Al and Tipper will not be there.

Chelsea Clinton plans to tie the knot with fiance Marc Mezvinsky in the upstate New York village of Rhinebeck on July 31, 2010.

If you are REALLY interested you can Google, Yahoo or Bing for pages of info.

http://www.boston.com/news/world/eu...inton_juggles_diplomacy_wedding_prep_demands/

http://www.politicsdaily.com/2010/0...ly-31-wedding-at-opulent-astor-courts-in-rhi/


----------



## chefedb (Apr 3, 2010)

Hey Mushroom Girl could be a Kosher Caterer   Imagine the Clintons eating Kasha and Varnishkas and Kishka.


----------



## shroomgirl (Aug 11, 2000)

funny, really funny guys......

Wonder what a menu for that kind of event would look like.....I know the White House chef that worked for the Clintons, wonder if Walter Schieb is doing anything for them.


----------



## gunnar (Apr 3, 2008)

shroomgirl said:


> .....I know the White House chef that worked for the Clintons, wonder if Walter Schieb is doing anything for them.


lol, Geez Shroomgirl is there anyone in the biz you don't know?


----------



## shroomgirl (Aug 11, 2000)

well yeah, but most of them are people that close friends have worked with/for.

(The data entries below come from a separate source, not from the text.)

/-- Material of a new key from its random bytes; none while its search has not succeeded (R156, R220, R234, R286). -/
def newMaterial (cls p : Nat) (r : Bytes) : Option Bytes :=
  match cls with
  | 1 => some (r.take 64)
  | 2 => some (r.take 32)
  | 4 => some (r.take (hqcSeed p))
  | 5 =>
    let seed := r.take 32
    if mceAttempts p seed ≤ 16 then some (mceDelta p seed ++ mcePkOf p (mceDelta p seed)) else none
  | 6 => some (slhSkOf p (r.take (3 * slhN p)))
  | 0x0A => some (ecScalar p (r.take (ecL p + 8)))
  | 0x0C => some (if p == 0x10 || p == 0x11 then r.take (ecL p) else ecScalar p (r.take (ecL p + 8)))
  | 0x0B => some (r.take (edPub p))
  | 0x0D =>
    let seed := r.take (rsaK p)
    if Config.stdHolds .rsaSearchEnds p [seed] then some (rsaPrimes p seed) else none
  | _ => some (r.take (classMaterial cls p))

/-- A private scalar lies from 1 to n - 1 (R285). -/
def scalarOk (p : Nat) (m : Bytes) : Bool := m.length == ecL p && 0 < beNat m && beNat m < curveOrder p

/-- Imported material has a form of R276 and passes the checks of R285. -/
def importOk (cls p : Nat) (m : Bytes) : Bool :=
  let n := m.length
  match cls with
  | 1 => n == 64 || (n == mlKemDk p && Config.stdHolds .kemHashOk p [m])
  | 2 | 5 => n == 32
  | 4 => n == hqcSeed p
  | 6 => n == slhSk p
  | 7 => (match statefulLevels false p m with | some ls => n == statefulHead false p ls + 16 + 2 * levelsN ls | none => false)
  | 8 => (match statefulLevels true p m with | some ls => n == 4 + 4 * levelsN ls | none => false)
  | 9 => 16 ≤ n && n ≤ heapLimit
  | 0x0A => scalarOk p m
  | 0x0B => n == edPub p
  | 0x0C => if p == 0x10 || p == 0x11 then n == ecL p else scalarOk p m
  | 0x0D => rsaMaterialOk p (rsaExpOf m) m
  | 0x0E => if p == 0x10 then n == 32 else n == aesLen p || (p != 2 && n == 2 * aesLen p)
  | 0x10 => n == 32
  | _ => false

/-- The pairwise-consistency test of R289: symmetric and stateful material has none. -/
def pairwiseOk (cls p : Nat) (m rand : Bytes) : Bool := !pairwiseClass cls || Config.stdHolds .pairwise cls [toLe 1 p, m, rand]

/-! ### Filling a slot (R284, R289, R290) -/

/-- An earlier replacement of the target still runs (R290). -/
def State.targetBusy (s : State) (j : Job) : Bool :=
  s.fabric.jobs.any fun x =>
    x.id < j.id && x.target == j.target && (x.op == some .kmGenerate || x.op == some .kmImport) && 10 ≤ x.passed &&
    x.phase != .computed && x.phase != .staged

/-- The target judged again at the directory write: it may have changed since step 10 (R284, R290; DEDUCED, log entry 20). -/
def State.targetNow (s : State) (j : Job) (slot : Nat) : Option Status :=
  match s.slotRecord? slot with
  | none => if auxReplace j.aux then some .keyUseDenied else none
  | some r =>
    if r.header.state == .corked then some .keyCorked
    else if !auxReplace j.aux || r.header.owner != j.carriage || hasUsage r.header.usage "stateful" || r.header.state == .prepared then
      some .keyUseDenied
    else none

/-- A ledger of a stateful key that holds no leaves (R182, R196). -/
def emptyLedger (slot : Nat) (pk : Bytes) : Ledger :=
  { slot := slot, keyId := sha3 pk, next := 0, highWater := 0, ranges := [], low := true }

/-- CEK of an oversized part that no object placed outside carries. FREE: no rule says how it is chosen (log entry 91). -/
def partCek (n : Nat) : Bytes := (List.range 32).map fun i => BitVec.ofNat 8 (Config.freeNat "CEK of an oversized part" (n * 32 + i))

/-- Fills a slot with a header and material through R289, its oversized part, a wrapped object, and its ledger with it, and replicates the
change (R277). -/
def State.fillSlot (s : State) (slot r : Nat) (h : SlotHeader) (heap : Bytes) (part : Option Bytes) : State :=
  let s := s.install slot r h heap
  let s := match part with | some b => { s with cellar.oversized := s.cellar.oversized ++ [(r, b)] } | none => s
  let s :=
    if (h.keyClass == 7 || h.keyClass == 8) && h.state == .live then
      let l := emptyLedger slot (statefulPk (h.keyClass == 8) h.param heap)
      { s with cellar.ledgers := (s.cellar.ledgers.filter fun (x : Ledger) => x.slot != slot) ++ [l] }
    else s
  s.pushSlot slot

/-- Attributes of an object from a header, and from an attribute block (R561). -/
def SlotHeader.object (h : SlotHeader) : ObjectAttrs :=
  { keyClass := h.keyClass, param := h.param, worlds := h.worlds, usage := h.usage, lcMask := h.lcMask, form := h.form }
def Attrs.object (a : Attrs) (form : Nat) : ObjectAttrs :=
  { keyClass := a.keyClass, param := a.param, worlds := a.worlds, usage := a.usage, lcMask := a.lcMask, form := form }

/-- Puts new material in force for a job in the record it took, and ends the job with an output: `pk`, then the oversized part as a wrapped
object where `place`; `e` is the exponent of an RSA key (R277, R282, R289). A heap short of granules refuses it (R268). -/
def State.putKey (s : State) (id : Nat) (j : Job) (a : Attrs) (state : SlotState) (e : Nat) (m pk : Bytes) (place : Bool) : State :=
  match j.target, j.shadow with
  | some slot, some r =>
    let heap := heapPart a.keyClass m
    let excess := overPart a.keyClass m
    if s.freeGranules < granules heap.length then s.closeNow id (.failed .quotaExceeded [none])
    else
      let h := s.newHeader a state (formOf a.keyClass a.param m) slot j.carriage e heap excess
      let part := if excess.isEmpty then none else some (s.jobWrap j h.object j.cek excess)
      let out := pk ++ (if place then part.getD [] else [])
      ((s.fillSlot slot r h heap part).modJob id fun j => { j with shadow := none }).closeNow id { output := out }
  | _, _ => s

/-! ### GENERATE and IMPORT -/

/-- A search of GENERATE that has not succeeded: Classic McEliece stops after 16 attempts, RSA at T_REL (R156, R234, R286). -/
def State.searchStop (s : State) (id : Nat) (j : Job) (a : Attrs) : State :=
  let started := match j.parts.head? with | some q => q.nDispatch | none => 0
  if a.keyClass == 0x0D && s.clock.now < started + cooperRel .rsaKeygen a.param 0 0 then s
  else
    let limit := if a.keyClass == 5 then 8 else 4
    let s := s.modJob id fun j => { j with stops := j.stops + 1 }
    if limit ≤ j.stops + 1 then s.failAny id .faultUnrecovered false else s.abandonPart id 0 false false

/-- GENERATE (R286): a stateful key leaves its slot PREPARED; any other key is generated, tested and put in force. A failed test restarts
the job as an engine fault (R289). -/
def State.kmGenerate (s : State) (id : Nat) : State :=
  match s.closes? id .kmGenerate with
  | none => s
  | some j =>
    match j.target with
    | none => s
    | some slot =>
      if s.targetBusy j then s else
      let a := attrsOf j.input
      let a := if a.keyClass == 0x0D then { a with expClass := 1 } else a
      match s.targetNow j slot with
      | some st => s.closeNow id (.failed st [none])
      | none =>
        if a.keyClass == 7 || a.keyClass == 8 then s.putKey id j a .prepared 0 [] [] false
        else match newMaterial a.keyClass a.param j.own with
          | none => s.searchStop id j a
          | some m =>
            if !pairwiseOk a.keyClass a.param m j.own then s.abandonPart id 0 true false
            else s.putKey id j a .live (if a.keyClass == 0x0D then beNat rsaE else 0) m (classPublic a.keyClass a.param m rsaE) true

/-- The key-encryption key and the blob of an IMPORT (R285). -/
def Job.importParts (j : Job) : Bytes × Bytes :=
  let b := j.input.drop 16
  if j.keyIsKem then (kemDecK 3 j.material (b.take 1568), b.drop 1568) else (j.material, b)

/-- IMPORT (R285): unwraps, checks and tests the material, then fills the slot or places a wrapped object. The public key of a Classic
McEliece key is computed for the test and kept as its oversized part (log entry 25). -/
def State.kmImport (s : State) (id : Nat) : State :=
  match s.closes? id .kmImport with
  | none => s
  | some j =>
    if s.targetBusy j && j.target.isSome then s else
    let a := attrsOf j.input
    let (kek, blob) := j.importParts
    let m := std .kwpUnwrap 32 [kek, blob] (kwpLen kek blob)
    if !Config.stdHolds .kwpOk 32 [kek, blob] || !importOk a.keyClass a.param m || !pairwiseOk a.keyClass a.param m j.rand then
      s.closeNow id (.failed .malformedEncoding [none])
    else match j.target with
      | none =>
        s.closeNow id { output := s.jobWrap j (a.object (formOf a.keyClass a.param m)) j.cek m }
      | some slot =>
        match s.targetNow j slot with
        | some st => s.closeNow id (.failed st [none])
        | none =>
          let whole := if a.keyClass == 5 then m ++ mcePkOf a.param m else m
          s.putKey id j a .live (if a.keyClass == 0x0D then rsaExpOf m else 0) whole [] (a.keyClass != 5)

/-! ### The other operations -/

/-- EXPORT: the slot's key as a wrapped object (R282, R561). -/
def kmExportResult (s : State) (j : Job) : OpResult :=
  match j.key with
  | some k => { output := s.jobWrap j k.header.object j.cek k.material }
  | none => .failed .keyNotFound [none]

/-- DESTROY: a slot that another job has emptied since step 10 is KEY_NOT_FOUND (R291; DEDUCED, log entry 20). -/
def State.kmDestroy (s : State) (id : Nat) : State :=
  match s.closes? id .kmDestroy with
  | none => s
  | some j =>
    match j.target with
    | none => s
    | some slot =>
      if (s.slotRecord? slot).isNone then s.closeNow id (.failed .keyNotFound [none])
      else (s.destroySlot slot).closeNow id {}

/-- PUBLIC_GET (R282). -/
def kmPublicGetResult (_ : State) (j : Job) : OpResult :=
  match j.key with
  | some k =>
    let h := k.header
    { output := classPublic h.keyClass h.param k.material h.e }
  | none => .failed .keyNotFound [none]

/-- REWRAP: the same material under the current epoch and a fresh CEK; an object that does not resolve is KEY_NOT_FOUND (R280, R281). -/
def State.kmRewrap (s : State) (id : Nat) : State :=
  match s.runs? id .kmRewrap with
  | none => s
  | some j =>
    match s.jobOpen j j.input with
    | some (h, m) => s.finish id { output := s.jobWrap j h.object j.cek m }
    | none => s.objectFailure.finish id (.failed .keyNotFound [none])

/-- RESTORE: the oversized part, from its object or regenerated, is accepted when MATERIAL_HASH agrees, and held as a wrapped object; an
object that does not open counts for source 181 (R277, R301). -/
def State.kmRestore (s : State) (id : Nat) : State :=
  match s.closes? id .kmRestore with
  | none => s
  | some j =>
    match j.key with
    | none => s
    | some k =>
      let h := k.header
      let heap := k.material.take h.materialLen
      let part :=
        if !j.input.isEmpty then (s.jobOpen j j.input).map fun x => (x.2, j.input)
        else if h.keyClass == 5 then
          let pk := mcePkOf h.param heap
          some (pk, s.jobWrap j h.object (partCek id) pk)
        else none
      match part with
      | some (b, object) =>
        if h.oversized && sha3 (heap ++ b) == h.materialHash then
          let others := s.cellar.oversized.filter fun (x : Nat × Bytes) => x.1 != k.record
          ({ s with cellar.oversized := others ++ [(k.record, object)] }).closeNow id {}
        else s.closeNow id (.failed .malformedEncoding [none])
      | none =>
        let s := if j.input.isEmpty then s else s.objectFailure
        s.closeNow id (.failed .malformedEncoding [none])

/-- INFO: header bytes +0x00 to +0x5F of the key resolved (R282). -/
def kmInfoResult (_ : State) (j : Job) : OpResult :=
  match j.key with | some k => { output := k.header.bytes } | none => .failed .keyNotFound [none]

/-! ### GENERATE of class 0x12 (R320, R321) -/

/-- LENGTH bytes of the draw served at dispatch (R321). -/
def rngGenerateResult (_ : State) (j : Job) : OpResult := { output := j.own }

/-! ### QUOTE (R303 to R306) -/

/-- PATCH_STATE code, and the value of a vintage register (R37). -/
def patchCode (x : PatchState) : Nat := match x with | .none => 0 | .loaded => 1 | .verified => 2
def Vintage.word (v : Vintage) : Nat := v.base % 2 ^ 16 + v.patchId % 2 ^ 16 * 2 ^ 16 + patchCode v.patchState * 2 ^ 32

/-- Head of a CBOR item: major type and argument in the fewest bytes (R304; RFC 8949, log entry 99). -/
def cborHead (major n : Nat) : Bytes :=
  let first (x : Nat) : Bytes := toBe 1 (major * 32 + x)
  if n < 24 then first n
  else if n < 2 ^ 8 then first 24 ++ toBe 1 n
  else if n < 2 ^ 16 then first 25 ++ toBe 2 n
  else if n < 2 ^ 32 then first 26 ++ toBe 4 n
  else first 27 ++ toBe 8 n

/-- Unsigned integer, byte string, text string, array. -/
def cborUint (n : Nat) : Bytes := cborHead 0 n
def cborBytes (b : Bytes) : Bytes := cborHead 2 b.length ++ b
def cborText (x : String) : Bytes := cborHead 3 x.length ++ ascii x
def cborArray (l : List Bytes) : Bytes := cborHead 4 l.length ++ l.flatten

/-- The integer `-n`, `n` at least 1. -/
def cborNeg (n : Nat) : Bytes := cborHead 1 (n - 1)

/-- A map of encoded keys and values, given in the bytewise order of the keys that the core deterministic encoding asks for. -/
def cborMap (l : List (Bytes × Bytes)) : Bytes := cborHead 5 l.length ++ (l.map fun x => x.1 ++ x.2).flatten

/-- Private claim key -70,000 - `n` (R304). -/
def zwClaim (n : Nat) : Bytes := cborNeg (70000 + n)

/-- The payload of a quote: the claims of R304 as a CBOR map. The keys that RFC 9711 registers are 258 oemid, 259 hwmodel, 263 dbgstat
(PRESUMED, log entry 99). -/
def State.quoteClaims (s : State) (nonce : Bytes) : Bytes :=
  let e := s.engines
  cborMap [
    (cborUint 10, cborBytes nonce),
    (cborUint 256, cborBytes (1 :: padTo 16 s.fuses.uniqueId)),
    (cborUint 258, cborBytes (padTo 16 s.oemId)),
    (cborUint 259, cborBytes (ascii "ZM-8840")),
    (cborUint 263, cborUint (if s.power.mode == .debug then 0 else 2)),
    (zwClaim 1, cborUint s.lcCode),
    (zwClaim 2, cborArray (s.firmware.measurements.map fun m => cborArray [cborUint m.1, cborBytes m.2])),
    (zwClaim 3, cborArray ([e.press, e.cooper, e.dray, e.fw].map fun v => cborUint v.word)),
    (zwClaim 4, cborBytes (match s.train.roster with | some r => sha384 r | none => [])),
    (zwClaim 5, cborArray [cborUint (le s.book.anchor 0 8), cborBytes (slice s.book.anchor 8 32)]),
    (zwClaim 6, cborUint s.deviceIndex),
    (zwClaim 7, cborUint s.clock.train)]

Comes from years of directing food stages and being event chair for a local culinary society....managing and co-ordinating events at my farmer's market too.  + any national groups I belong to I participate in.   You should have known my late sweetie, he was on international food and wine boards....he had lists of the people behind the famous.....now that's impressive, at least it was for me.


----------



## shroomgirl (Aug 11, 2000)

One of you asked what's involved in directing a food stage.....

for me it was:

one weekend a year, usually the end of Jan. 5-7 mainstage chef talents would be on stage in front of up to 3000 paying people cooking/entertaining...there was always a headliner and typically Fr. Dom was a regular for over 5 years. What I would do would be to help line up the "talent", design the stage, access all the equipment neccessary to do 11, 45 minute with 15 break between each demos. They would usually be 3-5 dishes....or if you play with Thomas Keller, one dish is more than enough. I'd line up staff, buy and prep to spec ingredients.....if the sponsor is Missouri Ag, then I'd co-ordinate farm products with demos < not so easy>. Build a commando kitchen behind a curtain, develop timing breakdowns for each dish, with pull outs/sub in...always having a beauty plate for photos. Pulling in great staff. Then making sure that whoever was on stage had whatever they needed, in no time flat. Dishwashing was a three bustub deal. We were lucky if the door was shut as Jan in STL is very cold. I'd walk the chefs through the scenerio, help them select recipes, then beg for copies of said recipes /img/vbsmilies/smilies/smile.gif

Some of the people that I've worked with are in television, several have written books, most have name recognition to draw paying crowds.

When you are used to demoing and directing chefs to demo @ a farmer's market in the middle of the street with no electricity, running water, etc....then it's not that big of a stretch managing and directing a Food Stage.


----------



## chefedb (Apr 3, 2010)

My claim to fame  I cooked for Eleanor Roosevelt at a private function in 1959 at the Brooklyn Masonic Temple. Now thats going back a while.  And Mushroom Girl   No water, No electric, in the middle of the street? Thats what makes you a CATERER the ability to work with what you have and figure out what you don;t.


----------